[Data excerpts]
┌──
-- ==== Sys2Proof/Machine/Flags.lean ====
section
/-! DEFINITION. The flags (`10_state.md` R25 to R27), the status codes and the event codes as numbers, and the packed
register fields of the map R35. There are no other condition codes (R27). -/

namespace Sys2Proof.Machine

/-- The 4-bit code of a status (`60_exceptions.md` R260). -/
def Status.code : Status → BitVec 4
  | .ok => 0#4
  | .notReady => 1#4
  | .decimClamped => 2#4
  | .refFallback => 3#4
  | .illegalCmd => 4#4
  | .badIndex => 5#4

/-- The command was carried out (R260; R92: the others have changed no state). -/
def Status.carriedOut : Status → Bool
  | .ok => true
  | .notReady => false
  | .decimClamped => true
  | .refFallback => true
  | .illegalCmd => false
  | .badIndex => false

/-- The 2-bit code of an event (`10_state.md` R28). -/
def eventCode : Event → BitVec 2
  | .none => 0#2
  | .press => 1#2
  | .doublePress => 2#2
  | .longPress => 3#2

/-- The event a 2-bit code stands for (R28). -/
def eventOfCode (v : BitVec 2) : Event :=
  match v.toNat with
  | 0 => .none
  | 1 => .press
  | 2 => .doublePress
  | _ => .longPress

/-- The Sampler is (re)started: `COMPLETE <- 0`, `FILLING <- 1` (`43_sampler_system.md` R211, R212). -/
def State.startSampler (s : State) : State := { s with COMPLETE := false, FILLING := true }

/-- `COMPLETE <- 0` (R213). -/
def State.clearComplete (s : State) : State := { s with COMPLETE := false }

/-- The Sampler has completed: `COMPLETE <- 1`, `FILLING <- 0` (R226). -/
def State.sampled (s : State) : State := { s with COMPLETE := true, FILLING := false }

/-- A flag as a number. -/
def flagBit (b : Bool) : BitVec 1 := BitVec.ofBool b

/-- STATUS: bit 0 `COMPLETE`, bit 1 `FILLING` (R35, R36). -/
def State.statusWord (s : State) : BitVec 32 := zext32 (flagBit s.FILLING ++ flagBit s.COMPLETE)

/-- BTN_FLG: bits 1:0 `CNT`, bit 2 `SEEN`, bit 3 zero, bits 5:4 `EV` (R35). -/
def Button.flagWord (r : Button) : BitVec 32 := zext32 (eventCode r.EV ++ 0#1 ++ flagBit r.SEEN ++ r.CNT)

end Sys2Proof.Machine
end

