/-- Property P6 (R192 (2), R188 (d)): two valid presses whose releases are at most `DBL_WINDOW - 1` ticks apart give
DoublePress, `DBL_WINDOW` released ticks after the second press, and never Press: before it there is no event, and from
it on the button is idle. -/
def Obligations.TwoPressesInTheWindowGiveDoublePress : Prop :=
  ∀ (s : State) (b d₁ g d₂ k : Nat) (words : List (BitVec 16)),
    s.Inv → b < s.cfg.NB → (s.button b).IdleNoEvent →
    s.cfg.MIN_TH ≤ d₁ → d₁ < s.cfg.LONG_TH → 1 ≤ g → s.cfg.MIN_TH ≤ d₂ → g + d₂ ≤ s.cfg.DBL_WINDOW - 1 →
    (∀ w ∈ words, w.toNat < 2 ^ s.cfg.NB) →
    words.map (fun w => w.getLsbD b) =
      List.replicate d₁ true ++ List.replicate g false ++ List.replicate d₂ true ++ List.replicate k false →
    ∃ t, runCommands (words.map Instr.dbtick) s = .next t ∧
      (k < s.cfg.DBL_WINDOW → (t.button b).EV = .none) ∧
      (s.cfg.DBL_WINDOW ≤ k → t.button b = { Button.reset with EV := .doublePress })

/-- Property P7 (R192 (3), R188 (b)): a press of `LONG_TH` ticks or more, however long, gives LongPress at its release,
and the window is never armed: from the release on the button is idle. -/
def Obligations.LongPressIsEmittedAtRelease : Prop :=
  ∀ (s : State) (b d k : Nat) (words : List (BitVec 16)),
    s.Inv → b < s.cfg.NB → (s.button b).IdleNoEvent → s.cfg.LONG_TH ≤ d →
    (∀ w ∈ words, w.toNat < 2 ^ s.cfg.NB) →
    words.map (fun w => w.getLsbD b) = List.replicate d true ++ List.replicate k false →
    ∃ t, runCommands (words.map Instr.dbtick) s = .next t ∧
      (k = 0 → (t.button b).EV = .none ∧ (t.button b).WIN = 0#16) ∧
      (1 ≤ k → t.button b = { Button.reset with EV := .longPress })

/-- R190, R265, R64: EVRD returns the code of the event and changes nothing; a button that does not exist is
BAD_INDEX. -/
def Obligations.EvrdReadsWithoutClearing : Prop :=
  ∀ (s : State) (a : BitVec 8),
    (a.toNat < s.cfg.NB → ∃ d : BitVec 32,
      exec (.evrd a) s = .next { s with response := some ⟨.ok, d⟩ } ∧
      ((s.button a.toNat).EV = .none → d.toNat = 0) ∧ ((s.button a.toNat).EV = .press → d.toNat = 1) ∧
      ((s.button a.toNat).EV = .doublePress → d.toNat = 2) ∧ ((s.button a.toNat).EV = .longPress → d.toNat = 3)) ∧
    (s.cfg.NB ≤ a.toNat → exec (.evrd a) s = .next { s with response := some ⟨.badIndex, 0#32⟩ })

/-- R191, R265: EVCLR sets that button's event to None and touches no other field and no other button; a button that
does not exist is BAD_INDEX. -/
def Obligations.EvclrClearsOneEvent : Prop :=
  ∀ (s : State) (a : BitVec 8), s.BTN.length = s.cfg.NB →
    (a.toNat < s.cfg.NB → ∃ t, exec (.evclr a) s = .next t ∧
      t = { s with BTN := t.BTN, response := some ⟨.ok, 0#32⟩ } ∧ t.BTN.length = s.cfg.NB ∧
      t.button a.toNat = { s.button a.toNat with EV := .none } ∧
      ∀ b, b ≠ a.toNat → t.button b = s.button b) ∧
    (s.cfg.NB ≤ a.toNat → exec (.evclr a) s = .next { s with response := some ⟨.badIndex, 0#32⟩ })

/-! ### Sampler handshake and readback (`43_sampler_system.md`) -/

/-- R211, R212, R213, R214, R218: the operand-less handshake commands and NOP, each with its whole effect. -/
def Obligations.HandshakeCommandsAndNop : Prop :=
  ∀ s : State,
    exec .sstart s = .next { s with COMPLETE := false, FILLING := true, response := some ⟨.ok, 0#32⟩ } ∧
    exec .srestart s = .next { s with COMPLETE := false, FILLING := true, response := some ⟨.ok, 0#32⟩ } ∧
    exec .sclear s = .next { s with COMPLETE := false, response := some ⟨.ok, 0#32⟩ } ∧
    exec .spoll s = .next { s with response := some ⟨.ok, if s.COMPLETE = true then 1#32 else 0#32⟩ } ∧
    exec .nop s = .next { s with response := some ⟨.ok, 0#32⟩ }

/-- R215, R35, R36, R37, R265: what RDREG returns at every address, as a number, and BAD_INDEX at every unimplemented
address. It changes nothing. -/
def Obligations.RdregReadsTheRegisterMap : Prop :=
  ∀ (s : State) (a : BitVec 8), s.cfg.Valid →
    let reads : Nat → Prop := fun v =>
      ∃ d : BitVec 32, d.toNat = v ∧ exec (.rdreg a) s = .next { s with response := some ⟨.ok, d⟩ }
    let ev : Nat → Nat := fun b => match (s.button b).EV with
      | .none => 0
      | .press => 1
      | .doublePress => 2
      | .longPress => 3
    (a = 0x00#8 → reads (s.COMPLETE.toNat + 2 * s.FILLING.toNat)) ∧
    (a = 0x01#8 → reads s.DECIM.toNat) ∧
    (a = 0x02#8 → reads s.REF.toNat) ∧
    (a = 0x03#8 → reads s.RAW_MIN.toNat) ∧
    (a = 0x04#8 → reads s.RAW_MAX.toNat) ∧
    (a = 0x05#8 → reads s.AMP.toNat) ∧
    (a = 0x06#8 → reads s.TRIG.toNat) ∧
    (a = 0x07#8 → reads s.DLEN.toNat) ∧
    (∀ b, b < s.cfg.NB → a.toNat = 0x10 + b → reads (s.button b).DUR.toNat) ∧
    (∀ b, b < s.cfg.NB → a.toNat = 0x20 + b → reads (s.button b).WIN.toNat) ∧
    (∀ b, b < s.cfg.NB → a.toNat = 0x30 + b →
      reads ((s.button b).CNT.toNat + 4 * (s.button b).SEEN.toNat + 16 * ev b)) ∧
    (0x08 ≤ a.toNat → (∀ b, b < s.cfg.NB → a.toNat ≠ 0x10 + b ∧ a.toNat ≠ 0x20 + b ∧ a.toNat ≠ 0x30 + b) →
      exec (.rdreg a) s = .next { s with response := some ⟨.badIndex, 0#32⟩ })

/-- R216, R217, R265: RDCUR and RDPRV return one element, zero-extended, and change nothing; an index outside the frame
is BAD_INDEX. -/
def Obligations.RdcurAndRdprvReadOneElement : Prop :=
  ∀ (s : State) (k : BitVec 16),
    (k.toNat < s.cfg.W →
      (∃ d : BitVec 32, d.toNat = (s.mem.read .CUR k.toNat).toNat ∧
        exec (.rdcur k) s = .next { s with response := some ⟨.ok, d⟩ }) ∧
      ∃ d : BitVec 32, d.toNat = (s.mem.read .PRV k.toNat).toNat ∧
        exec (.rdprv k) s = .next { s with response := some ⟨.ok, d⟩ }) ∧
    (s.cfg.W ≤ k.toNat →
      exec (.rdcur k) s = .next { s with response := some ⟨.badIndex, 0#32⟩ } ∧
      exec (.rdprv k) s = .next { s with response := some ⟨.badIndex, 0#32⟩ })

/-! ### The reference host (`44_mode_controller.md`) -/

/-- R242, R245, R246, R292: what the reference host's turn does with the action at the head of its agenda. A render tick
asks for PRODUCE and RENDER in Scope mode unless paused, else for nothing; a debounce tick for one DBTICK with the
levels and then a poll of every button in ascending order; the encoder for SETDEC; the startup for SETREF if there is a
reading, SETDEC if there is a step, and CLRFRM and SSTART if the mode after reset is Scope, in that order; a command is
executed. None of them but the command changes anything of the ATE. The agenda is the model's own (logs 13, 21). -/
def Obligations.HostTurnDoesTheNextAction : Prop :=
  ∀ (s : State) (rest : List Input) (later : List HostAction), s.cfg.Valid → s.inbox = .hostTurn :: rest →
    let asks : List HostAction → State := fun l =>
      { s with inbox := rest, host := { s.host with agenda := l ++ later } }
    (s.host.agenda = .handle .renderTick :: later →
      step s = .next (asks
        (if s.host.MODE = .scope ∧ s.host.PAUSED = false then [.produceFrame, .issue .render] else []))) ∧
    (∀ levels, s.host.agenda = .handle (.debounceTick levels) :: later →
      step s = .next (asks (.issue (.dbtick levels) :: (List.range s.cfg.NB).map .poll))) ∧
    (∀ d, s.host.agenda = .handle (.encoder d) :: later → step s = .next (asks [.issue (.setdec d)])) ∧
    (∀ reading d, s.host.agenda = .startup reading d :: later →
      step s = .next (asks (
        (match reading with
          | some r => [.issue (.setref r)]
          | none => []) ++
        (match d with
          | some v => [.issue (.setdec v)]
          | none => []) ++
        if s.cfg.MODE_RESET = .scope then [.issue .clrfrm, .issue .sstart] else []))) ∧
    ∀ i, i.wellFormed s.cfg = true → s.host.agenda = .issue i :: later → step s = exec i (asks [])

/-- R245: the host's PRODUCE is followed by SRESTART exactly when it was carried out. -/
def Obligations.HostRestartsAfterConsuming : Prop :=
  ∀ (s : State) (rest : List Input) (later : List HostAction),
    s.Inv → s.inbox = .hostTurn :: rest → s.host.agenda = .produceFrame :: later →
    ∃ t, step s = .next t ∧ t.host.MODE = s.host.MODE ∧ t.host.PAUSED = s.host.PAUSED ∧
      t.host.agenda = (if s.COMPLETE = true then [.issue .srestart] else []) ++ later

/-- R242, R243, R244: the reference host's poll of a button reads its event and dispatches it. Without an event nothing
follows. A DoublePress of the mode-switch button advances the mode cyclically, and on entering Scope mode the host will
clear the frames and restart the Sampler. The pause event in Scope mode toggles `PAUSED`. Every other event changes
neither. After each event the host will clear it. The poll changes nothing of the ATE. The model's choices: `PAUSED` is
kept over a mode switch, the event is cleared after the entry action, and a mode switch goes before a pause by the same
event (log 14); the agenda (log 13). -/
def Obligations.HostPollDispatchesTheEvent : Prop :=
  ∀ (s : State) (rest : List Input) (later : List HostAction) (b : Nat),
    s.Inv → s.inbox = .hostTurn :: rest → s.host.agenda = .poll b :: later → b < s.cfg.NB →
    let ev := (s.button b).EV
    let switch := b = s.cfg.MODE_BTN ∧ ev = .doublePress
    let pause := b = s.cfg.PAUSE_BTN ∧ ev = s.cfg.PAUSE_KIND ∧ s.host.MODE = .scope
    let clear : HostAction := .issue (.evclr (BitVec.ofNat 8 b))
    ∃ t, step s = .next t ∧ t = { s with inbox := rest, response := t.response, host := t.host } ∧
      (ev = .none → t.host = { s.host with agenda := later }) ∧
      (switch →
        modeCode t.host.MODE = (modeCode s.host.MODE + 1) % 3 ∧ t.host.PAUSED = s.host.PAUSED ∧
        t.host.agenda =
          (if t.host.MODE = .scope then [.issue .clrfrm, .issue .srestart] else []) ++ clear :: later) ∧
      (¬ switch → pause → t.host = { s.host with PAUSED := !s.host.PAUSED, agenda := clear :: later }) ∧
      (ev ≠ .none → ¬ switch → ¬ pause → t.host = { s.host with agenda := clear :: later })

/-- R240 ("transitions only via an explicit 'next mode' event"), R243, R244, R247, R292: over every step of the machine
the mode changes only when the host polls the mode-switch button and finds a DoublePress, and `PAUSED` only when it
polls the button of the pause event and finds that event in Scope mode. A startup that is still to come stays the first
thing on the agenda until the host's turn takes it, so the host does nothing before it; one that is not on the agenda is
never put there, so it happens once. The agenda is the model's own (logs 13, 21). -/
def Obligations.HostChangesOnlyByItsRules : Prop :=
  ∀ s t : State, step s = .next t →
    (t.host.MODE ≠ s.host.MODE →
      (s.button s.cfg.MODE_BTN).EV = .doublePress ∧
      ∃ rest later, s.inbox = .hostTurn :: rest ∧ s.host.agenda = .poll s.cfg.MODE_BTN :: later) ∧
    (t.host.PAUSED ≠ s.host.PAUSED →
      (s.button s.cfg.PAUSE_BTN).EV = s.cfg.PAUSE_KIND ∧ s.host.MODE = .scope ∧
      ∃ rest later, s.inbox = .hostTurn :: rest ∧ s.host.agenda = .poll s.cfg.PAUSE_BTN :: later) ∧
    (∀ r d later, s.host.agenda = .startup r d :: later →
      (∃ later', t.host.agenda = .startup r d :: later') ∨ ∃ rest, s.inbox = .hostTurn :: rest) ∧
    ((∀ r d, HostAction.startup r d ∉ s.host.agenda) → ∀ r d, HostAction.startup r d ∉ t.host.agenda)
└──
### WHAT YOU ARE ASKED TO DO:
The required output is the entries from their opening line through the line holding "def flagBit (b", repeated exactly, with both end lines kept.

### TASK ANSWER:
-- ==== Sys2Proof/Machine/Flags.lean ====
section
/-! DEFINITION. The flags (`10_state.md` R25 to R27), the status codes and the event codes as numbers, and the packed
register fields of the map R35. There are no other condition codes (R27). -/

namespace Sys2Proof.Machine

/-- The 4-bit code of a status (`60_exceptions.md` R260). -/
def Status.code : Status → BitVec 4
  | .ok => 0#4
  | .notReady => 1#4
  | .decimClamped => 2#4
  | .refFallback => 3#4
  | .illegalCmd => 4#4
  | .badIndex => 5#4

/-- The command was carried out (R260; R92: the others have changed no state). -/
def Status.carriedOut : Status → Bool
  | .ok => true
  | .notReady => false
  | .decimClamped => true
  | .refFallback => true
  | .illegalCmd => false
  | .badIndex => false

/-- The 2-bit code of an event (`10_state.md` R28). -/
def eventCode : Event → BitVec 2
  | .none => 0#2
  | .press => 1#2
  | .doublePress => 2#2
  | .longPress => 3#2

/-- The event a 2-bit code stands for (R28). -/
def eventOfCode (v : BitVec 2) : Event :=
  match v.toNat with
  | 0 => .none
  | 1 => .press
  | 2 => .doublePress
  | _ => .longPress

/-- The Sampler is (re)started: `COMPLETE <- 0`, `FILLING <- 1` (`43_sampler_system.md` R211, R212). -/
def State.startSampler (s : State) : State := { s with COMPLETE := false, FILLING := true }

/-- `COMPLETE <- 0` (R213). -/
def State.clearComplete (s : State) : State := { s with COMPLETE := false }

/-- The Sampler has completed: `COMPLETE <- 1`, `FILLING <- 0` (R226). -/
def State.sampled (s : State) : State := { s with COMPLETE := true, FILLING := false }

/-- A flag as a number. -/
def flagBit (b : Bool) : BitVec 1 := BitVec.ofBool b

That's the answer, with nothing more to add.